Though tornadoes might seem to be the most potentially damaging natural phenomena to those in the Hoosier state, the threat of earthquakes looms large in Indiana. Geological research undertaken after a magnitude 5.0 quake in southern Indiana in June 2002 demonstrated the ancient history of the area’s seismic volatility. Researchers linked the 2002 quake to the reactivation of a fault line dating back to the pre-Cambrian era. Faults are the areas of contact between the cracked plates of the earth’s crust, which exert force against one another. Unlike California ‘s celebrated San Andreas Fault, Indiana ‘s faults are not visible, but are buried deep beneath the earth’s surface. The Wabash Valley Seismic Zone is a substantial fault system that extends throughout southeastern Illinois, southwestern Indiana and western Kentucky.

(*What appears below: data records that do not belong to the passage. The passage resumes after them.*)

/-- The unmatched words of section 3.6. -/
theorem test_decode_unmatched : ∀ w ∈ [0x0000, 0x01E0, 0x00E1, 0x0ABC, 0x5121, 0x9121, 0x8128, 0x812F, 0xE19F, 0xE000, 0xF000,
    0xF130, 0xF175, 0xF185, 0xF1FF], decodeTableWord 16 w = none := by decide

theorem test_decodeBytes_truncated : decodeBytes [0x12] = .error .truncated := rfl

/-! ### One step -/

/-- The reset state with the word at 0x200, COMPAT = 1 and policy NOP (the conventions of section 95). -/
def at0 (w : Nat) : State := State.reset.withFetchWord 16 w

/-- The same with COMPAT = 0. -/
def corrected (s : State) : State := { s with params := { s.params with compat := false } }

/-- The step answers a next state of which the test holds. -/
def after (s : State) (p : State → Bool) : Bool :=
  match step s with
  | .next t => p t
  | _ => false

/-- The step raises the error and changes nothing else. -/
def raises (s : State) (e : ErrorKind) : Bool := after s fun t => t == { s with fault := some e }

/-- Key k alone is down. -/
def press (s : State) (k : Fin 16) : State := s.setKeys ((Vector.replicate 16 false).set k.val true)

/-- T3.4.1 -/
theorem test_step_cls : (after ((((at0 0x00E0).toggleCell 0).toggleCell 100).toggleCell 2047) fun t => t.display == [] && t.pc == 0x202) = true := by decide
/-- T3.1.2 -/
theorem test_step_ret : (after { at0 0x00EE with sp := 1, stack := (Vector.replicate 16 0).set 0 0xABE } fun t => t.sp == 0 && t.pc == 0xABE && t.stackAt 0 == 0xABE) = true := by decide
/-- T3.1.1 -/
theorem test_step_ret_underflow : (raises (at0 0x00EE) .stackUnderflowError) = true := by decide
/-- T3.1.4 -/
theorem test_step_jp : (after (at0 0x1001) fun t => t.pc == 0x001) = true := by decide
/-- T3.1.6 -/
theorem test_step_call : (after { at0 0x2ABC with sp := 15 } fun t => t.sp == 16 && t.pc == 0xABC && t.stackAt 15 == 0x202) = true := by decide
/-- T3.1.7 -/
theorem test_step_call_overflow : (raises { at0 0x2ABC with sp := 16 } .stackOverflowError) = true := by decide
/-- S8 -/
theorem test_step_seImm : (after ((at0 0x3AFF).setV 0xA 255) fun t => t.pc == 0x204) = true := by decide
/-- S8 -/
theorem test_step_seImm_no : (after ((at0 0x3A00).setV 0xA 1) fun t => t.pc == 0x202) = true := by decide
/-- S8 -/
theorem test_step_sneImm : (after (at0 0x4AFF) fun t => t.pc == 0x204) = true := by decide
/-- S8 -/
theorem test_step_sneImm_no : (after ((at0 0x4AFF).setV 0xA 255) fun t => t.pc == 0x202) = true := by decide
/-- S8 -/
theorem test_step_seReg : (after (((at0 0x5120).setV 1 7).setV 2 7) fun t => t.pc == 0x204) = true := by decide
/-- S8 -/
theorem test_step_seReg_no : (after (((at0 0x5120).setV 1 1).setV 2 2) fun t => t.pc == 0x202) = true := by decide
/-- T3.2.1 -/
theorem test_step_ldImm : (after (at0 0x6FFF) fun t => t.V VF == 0xFF && t.pc == 0x202) = true := by decide
/-- T3.2.2 -/
theorem test_step_addImm : (after ((at0 0x7001).setV 0 0xFF) fun t => t.V 0 == 0 && t.V VF == 0) = true := by decide
/-- R132 -/
theorem test_step_ldReg : (after ((at0 0x8120).setV 2 9) fun t => t.V 1 == 9) = true := by decide
/-- T3.2.4 -/
theorem test_step_or : (after ((((at0 0x8121).setV 1 0x0F).setV 2 0xF0).setV VF 1) fun t => t.V 1 == 0xFF && t.V VF == 1) = true := by decide
/-- T3.2.5 -/
theorem test_step_and : (after (((at0 0x8122).setV 1 0x3C).setV 2 0x0F) fun t => t.V 1 == 0x0C) = true := by decide
/-- T3.2.6 -/
theorem test_step_xor : (after ((at0 0x8113).setV 1 0x5A) fun t => t.V 1 == 0) = true := by decide
/-- S3 -/
theorem test_step_addReg : (after (((at0 0x8124).setV 1 250).setV 2 10) fun t => t.V 1 == 4 && t.V VF == 1) = true := by decide
/-- T3.2.10 -/
theorem test_step_addReg_into_VF : (after (((at0 0x8F14).setV VF 200).setV 1 100) fun t => t.V VF == 1) = true := by decide
/-- T3.2.16 -/
theorem test_step_sub_into_VF : (after (((at0 0x8F15).setV VF 5).setV 1 3) fun t => t.V VF == 254) = true := by decide
/-- T3.2.18 -/
theorem test_step_sub_from_VF : (after (((at0 0x81F5).setV 1 10).setV VF 3) fun t => t.V VF == 1 && t.V 1 == 9) = true := by decide
/-- T3.2.28 -/
theorem test_step_shr_compat : (after (((at0 0x8126).setV 1 0xFF).setV 2 5) fun t => t.V 1 == 2 && t.V VF == 0) = true := by decide
/-- T3.2.30 -/
theorem test_step_shr_corrected : (after (corrected ((at0 0x8F26).setV 2 3)) fun t => t.V VF == 1) = true := by decide
/-- T3.2.24 -/
theorem test_step_subn_into_VF : (after (((at0 0x8F17).setV VF 3).setV 1 5) fun t => t.V VF == 4) = true := by decide
/-- T3.2.26 -/
theorem test_step_subn_by_VF : (after (((at0 0x81F7).setV 1 3).setV VF 10) fun t => t.V VF == 1 && t.V 1 == 254) = true := by decide
/-- T3.2.33 -/
theorem test_step_shl_compat : (after ((at0 0x812E).setV 2 0x81) fun t => t.V 1 == 2 && t.V VF == 0) = true := by decide
/-- T3.2.36 -/
theorem test_step_shl_corrected : (after (corrected ((at0 0x81FE).setV VF 0x81)) fun t => t.V 1 == 2 && t.V VF == 1) = true := by decide
/-- S8 -/
theorem test_step_sneReg : (after (((at0 0x9120).setV 1 1).setV 2 2) fun t => t.pc == 0x204) = true := by decide
/-- S8 -/
theorem test_step_sneReg_no : (after (((at0 0x9120).setV 1 7).setV 2 7) fun t => t.pc == 0x202) = true := by decide
/-- T3.3.1 -/
theorem test_step_ldI : (after (at0 0xAFFF) fun t => t.i == 0x0FFF) = true := by decide
/-- T3.1.13 -/
theorem test_step_jpOfs_compat : (after (((at0 0xBFFF).setI 0xFFF0).setV VF 0xFF) fun t => t.i == 0x10EE && t.pc == 0x202) = true := by decide
/-- T3.1.14 -/
theorem test_step_jpOfs_corrected : (after (corrected ((at0 0xBFFF).setV VF 0xFF)) fun t => t.pc == 0x10FE && t.i == 0) = true := by decide
/-- T3.2.39 -/
theorem test_step_rnd : (after ((at0 0xC3FF).supplyRnd 254) fun t => t.V 3 == 253) = true := by decide
/-- T3.4.3, COMPAT 1 -/
theorem test_step_drw_spill : (after (((((at0 0xD011).setI 0x300).setByte 0x300 0xF0).setV 0 62).setV 1 10) fun t =>
    t.display == [702, 703, 704, 705] && t.V VF == 0) = true := by decide
/-- T3.4.2, COMPAT 0 -/
theorem test_step_drw_wrap : (after (corrected (((((at0 0xD011).setI 0x300).setByte 0x300 0xF0).setV 0 62).setV 1 31)) fun t =>
    t.display == [1984, 1985, 2046, 2047]) = true := by decide
/-- T3.5.1 -/
theorem test_step_skp : (after (press ((at0 0xE39E).setV 3 15) 15) fun t => t.pc == 0x204) = true := by decide
/-- T3.5.3 -/
theorem test_step_skp_no_such_key : (raises ((at0 0xE39E).setV 3 0x10) .boundsError) = true := by decide
/-- T3.5.4 -/
theorem test_step_sknp : (after (at0 0xE3A1) fun t => t.pc == 0x204) = true := by decide
/-- T3.5.5 -/
theorem test_step_sknp_pressed : (after (press ((at0 0xE3A1).setV 3 5) 5) fun t => t.pc == 0x202) = true := by decide
/-- T3.5.10 -/
theorem test_step_ldVxDt : (after ((at0 0xF407).setDt 9) fun t => t.V 4 == 9 && t.dt == 8) = true := by decide
/-- T3.5.13 -/
theorem test_step_ldDtVx : (after ((at0 0xF515).setV 5 60) fun t => t.dt == 59) = true := by decide
/-- T3.5.17 -/
theorem test_step_ldStVx : (after (((at0 0xF618).setV 6 30).setDt 3) fun t => t.st == 30 && t.dt == 2) = true := by decide
/-- T3.3.3 -/
theorem test_step_addI_compat : (after (((at0 0xF11E).setI 990).setV 1 11) fun t => t.i == 1001 && t.V VF == 1) = true := by decide
/-- T3.3.8 -/
theorem test_step_addI_corrected : (after (corrected (((at0 0xFF1E).setI 995).setV VF 6)) fun t => t.i == 1001 && t.V VF == 6) = true := by decide
/-- T3.5.8 -/
theorem test_step_ldVxK : (after (((at0 0xF20A).setDt 1).setKeys #v[false, false, true, false, false, false, false, true, false,
    false, false, false, false, false, false, false]) fun t => t.V 2 == 7 && t.pc == 0x202 && t.dt == 0) = true := by decide
/-- T3.5.7 -/
theorem test_step_ldVxK_waits : (after ((at0 0xF20A).setDt 5) fun t => t.pc == 0x200 && t.dt == 4 && t.V 2 == 0) = true := by decide
/-- T3.3.13 -/
theorem test_step_ldF : (after ((at0 0xF029).setV 0 255) fun t => t.i == 1275) = true := by decide
/-- T3.3.15 -/
theorem test_step_ldB : (after (((at0 0xF033).setI 4093).setV 0 255) fun t => t.byteAt 4093 == 2 && t.byteAt 4094 == 5 && t.byteAt 4095 == 5) = true := by decide
/-- T3.3.16 -/
theorem test_step_ldB_bounds : (raises (((at0 0xF033).setI 4094).setV 0 255) .boundsError) = true := by decide
/-- T3.3.17 -/
theorem test_step_stRegs : (after (((((at0 0xF255).setI 0x300).setV 0 1).setV 1 2).setV 2 3) fun t =>
    t.byteAt 0x300 == 1 && t.byteAt 0x301 == 2 && t.byteAt 0x302 == 3 && t.byteAt 0x303 == 0 && t.i == 0x300) = true := by decide
/-- T3.3.19 -/
theorem test_step_stRegs_bounds : (raises (((at0 0xFF55).setI 4081).setV 0 1) .boundsError) = true := by decide
/-- T3.3.21 -/
theorem test_step_ldRegs : (after (((((at0 0xF165).setI 0x300).setByte 0x300 0xAA).setByte 0x301 0xBB).setV 2 9) fun t =>
    t.V 0 == 0xAA && t.V 1 == 0xBB && t.V 2 == 9 && t.i == 0x300) = true := by decide
/-- T3.3.23 -/
theorem test_step_ldRegs_bounds : (raises (((at0 0xF165).setI 4095).setByte 4095 0x77) .boundsError) = true := by decide
/-- section 3.6 -/
theorem test_step_unmatched_nop : (after ((at0 0x0000).setDt 3) fun t => t.pc == 0x202 && t.dt == 2 && t.fault == none) = true := by decide
/-- section 3.6 -/
theorem test_step_unmatched_fault : (raises ({ (at0 0x0000).setDt 3 with params := { Params.reference with unknownOpcode := .fault } }) .unknownOpcodeError) = true := by decide
/-- T2.3 -/
theorem test_step_fetch_bounds : (raises ((at0 0x6001).setPc 4095) .boundsError) = true := by decide
/-- T2.6 -/
theorem test_step_halted : (after ({ (at0 0x6001).setDt 9 with fault := some .boundsError }) fun t => t == { (at0 0x6001).setDt 9 with fault := some .boundsError }) = true := by decide

/-- T3.5.7: the waiting status. -/
theorem test_status_waitKey : cycleStatus (at0 0xF20A) = .waitKey := by decide
/-- T3.7.2, T3.7.5, and a second load. -/
theorem test_load : (match load [0x12, 0x00] State.reset with
    | .next t => t.byteAt 0x200 == 0x12 && t.byteAt 0x201 == 0 | _ => false) = true := by decide
theorem test_second_load_refused : (match load [0x12] (State.reset.loaded [0x12, 0x00]) with
    | .refused r => r == .loadOutsideStartup | _ => false) = true := by decide

/-! ### Witnesses: concrete states and operands that meet the hypotheses of each statement that has some -/

/-- The reset state under the policy FAULT. -/
def strict (w : Nat) : State := { at0 w with params := { Params.reference with unknownOpcode := .fault } }

/-- A state in which DRW V0, V1, 1 draws the byte 0xF0 at column x, row y. -/
def sprite (x y : Byte) : State := (((((at0 0xD011).setI 0x300).setByte 0x300 0xF0).setV 0 x).setV 1 y)

/-- A halted state. -/
def haltedState : State := { at0 0x6001 with fault := some .boundsError }

theorem fetches_jp : Fetches (at0 0x1001) (.jp 0x001) := ⟨by decide, rfl⟩
theorem fetches_ret : Fetches (at0 0x00EE) .ret := ⟨by decide, rfl⟩
theorem fetches_ldVxK : Fetches (at0 0xF20A) (.ldVxK 2) := ⟨by decide, rfl⟩
theorem fetches_unmatched : FetchesUnmatched (at0 0x0000) := ⟨by decide, .op0, rfl⟩
theorem fetches_unmatched_strict : FetchesUnmatched (strict 0x0000) := ⟨by decide, .op0, rfl⟩
theorem noKey_reset (w : Nat) : NoKey (at0 w) := by
  intro k hk
  simp [at0, State.withFetchWord, State.placeWord, State.reset, State.resetWith, State.keyDown, hk, State.setByte]

theorem witness_StepKeepsTheInvariant : Inv State.reset ∧ ∃ t, step State.reset = .next t :=
  ⟨⟨by decide, by decide, by decide, fun k hk => absurd hk (Nat.not_lt_zero k.val)⟩, _, rfl⟩

theorem witness_StepRunsTheFetchedInstruction_completes :
    Running (at0 0x1001) ∧ Fetches (at0 0x1001) (.jp 0x001) ∧ (Instr.jp 0x001).wf = true ∧
    ∃ t, exec (.jp 0x001) { at0 0x1001 with pc := (at0 0x1001).pc + 2#16 } = .next t ∧ t.fault = none :=
  ⟨rfl, fetches_jp, rfl, _, rfl, rfl⟩

theorem witness_StepRunsTheFetchedInstruction_raises :
    Running (at0 0x00EE) ∧ Fetches (at0 0x00EE) .ret ∧ Instr.ret.wf = true ∧
    ∃ t, exec .ret { at0 0x00EE with pc := (at0 0x00EE).pc + 2#16 } = .next t ∧ t.fault = some .stackUnderflowError :=
  ⟨rfl, fetches_ret, rfl, _, rfl, rfl⟩

theorem witness_FetchIsBigEndianAndBoundsChecked :
    (Running ((at0 0x6001).setPc 4095) ∧ ((at0 0x6001).setPc 4095).pc.toNat ≥ 4095) ∧
    Running ((at0 0x6001).setPc 4094) ∧ ((at0 0x6001).setPc 4094).pc.toNat ≤ 4094 :=
  ⟨⟨rfl, by decide⟩, rfl, by decide⟩

theorem witness_HaltedCoreChangesNothing : haltedState.fault = some .boundsError := rfl

theorem witness_FaultingCycleIsUndone :
    Running (at0 0x00EE) ∧ ∃ t, step (at0 0x00EE) = .next t ∧ t.fault = some .stackUnderflowError :=
  ⟨rfl, _, rfl, rfl⟩

theorem witness_ErrorsAreRaised_fetch : Running ((at0 0).setPc 4095) ∧ ((at0 0).setPc 4095).pc.toNat ≥ 4095 :=
  ⟨rfl, by decide⟩

theorem witness_ErrorsAreRaised_instruction :
    Running (at0 0x00EE) ∧ Fetches (at0 0x00EE) .ret ∧ Raises (at0 0x00EE) .ret .stackUnderflowError :=
  ⟨rfl, fetches_ret, rfl, rfl⟩

theorem witness_ErrorsAreRaised_bounds : Raises ((at0 0xF033).setI 4094) (.ldB 0) .boundsError ∧
    Raises ((at0 0xFF55).setI 4081) (.stRegs 15) .boundsError ∧ Raises ((at0 0xF165).setI 4095) (.ldRegs 1) .boundsError ∧
    Raises ((at0 0xE39E).setV 3 16) (.skp 3) .boundsError ∧ Raises ((at0 0xE3A1).setV 3 16) (.sknp 3) .boundsError :=
  ⟨⟨rfl, by decide⟩, ⟨rfl, by decide⟩, ⟨rfl, by decide⟩, ⟨rfl, by decide⟩, rfl, by decide⟩

theorem witness_ErrorsAreRaised_policy :
    Running (strict 0) ∧ FetchesUnmatched (strict 0) ∧ (strict 0).params.unknownOpcode = .fault :=
  ⟨rfl, fetches_unmatched_strict, rfl⟩

theorem witness_UnmatchedWordFollowsThePolicy_nop :
    Running (at0 0) ∧ FetchesUnmatched (at0 0) ∧ (at0 0).params.unknownOpcode = .nop := ⟨rfl, fetches_unmatched, rfl⟩

theorem witness_UnmatchedWordFollowsThePolicy_fault :
    Running (strict 0) ∧ FetchesUnmatched (strict 0) ∧ (strict 0).params.unknownOpcode = .fault :=
  ⟨rfl, fetches_unmatched_strict, rfl⟩

theorem witness_TimerDecay_halted : haltedState.fault ≠ none := by decide

theorem witness_TimerDecay_unmatched :
    (at0 0).fault = none ∧ FetchesUnmatched (at0 0) ∧ ∃ t, step (at0 0) = .next t ∧ t.fault = none :=
  ⟨rfl, fetches_unmatched, _, rfl, rfl⟩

Pre-historic earthquakes measuring up to 7.5 in magnitude have been established in the Wabash Valley according to geological evidence. At least six major earthquakes with epicenters in Indiana occurred during the last 12,000 years. In recent history, t he most damaging earthquake originating within the state occurred on September 27, 1909 near the Illinois border between Vincennes and Terre Haute. Indiana has also felt the reverberations of quakes originating in the New Madrid [MAD’-rid] Seismic Zone, most notably during 1811 and 1812.
Researchers are unable to predict the timing of earthquakes with much precision. Nonetheless, the history of earthquakes with epicenters in the state and the compressional forces at work deep within the continent point to the possibility of future earthquakes in Indiana.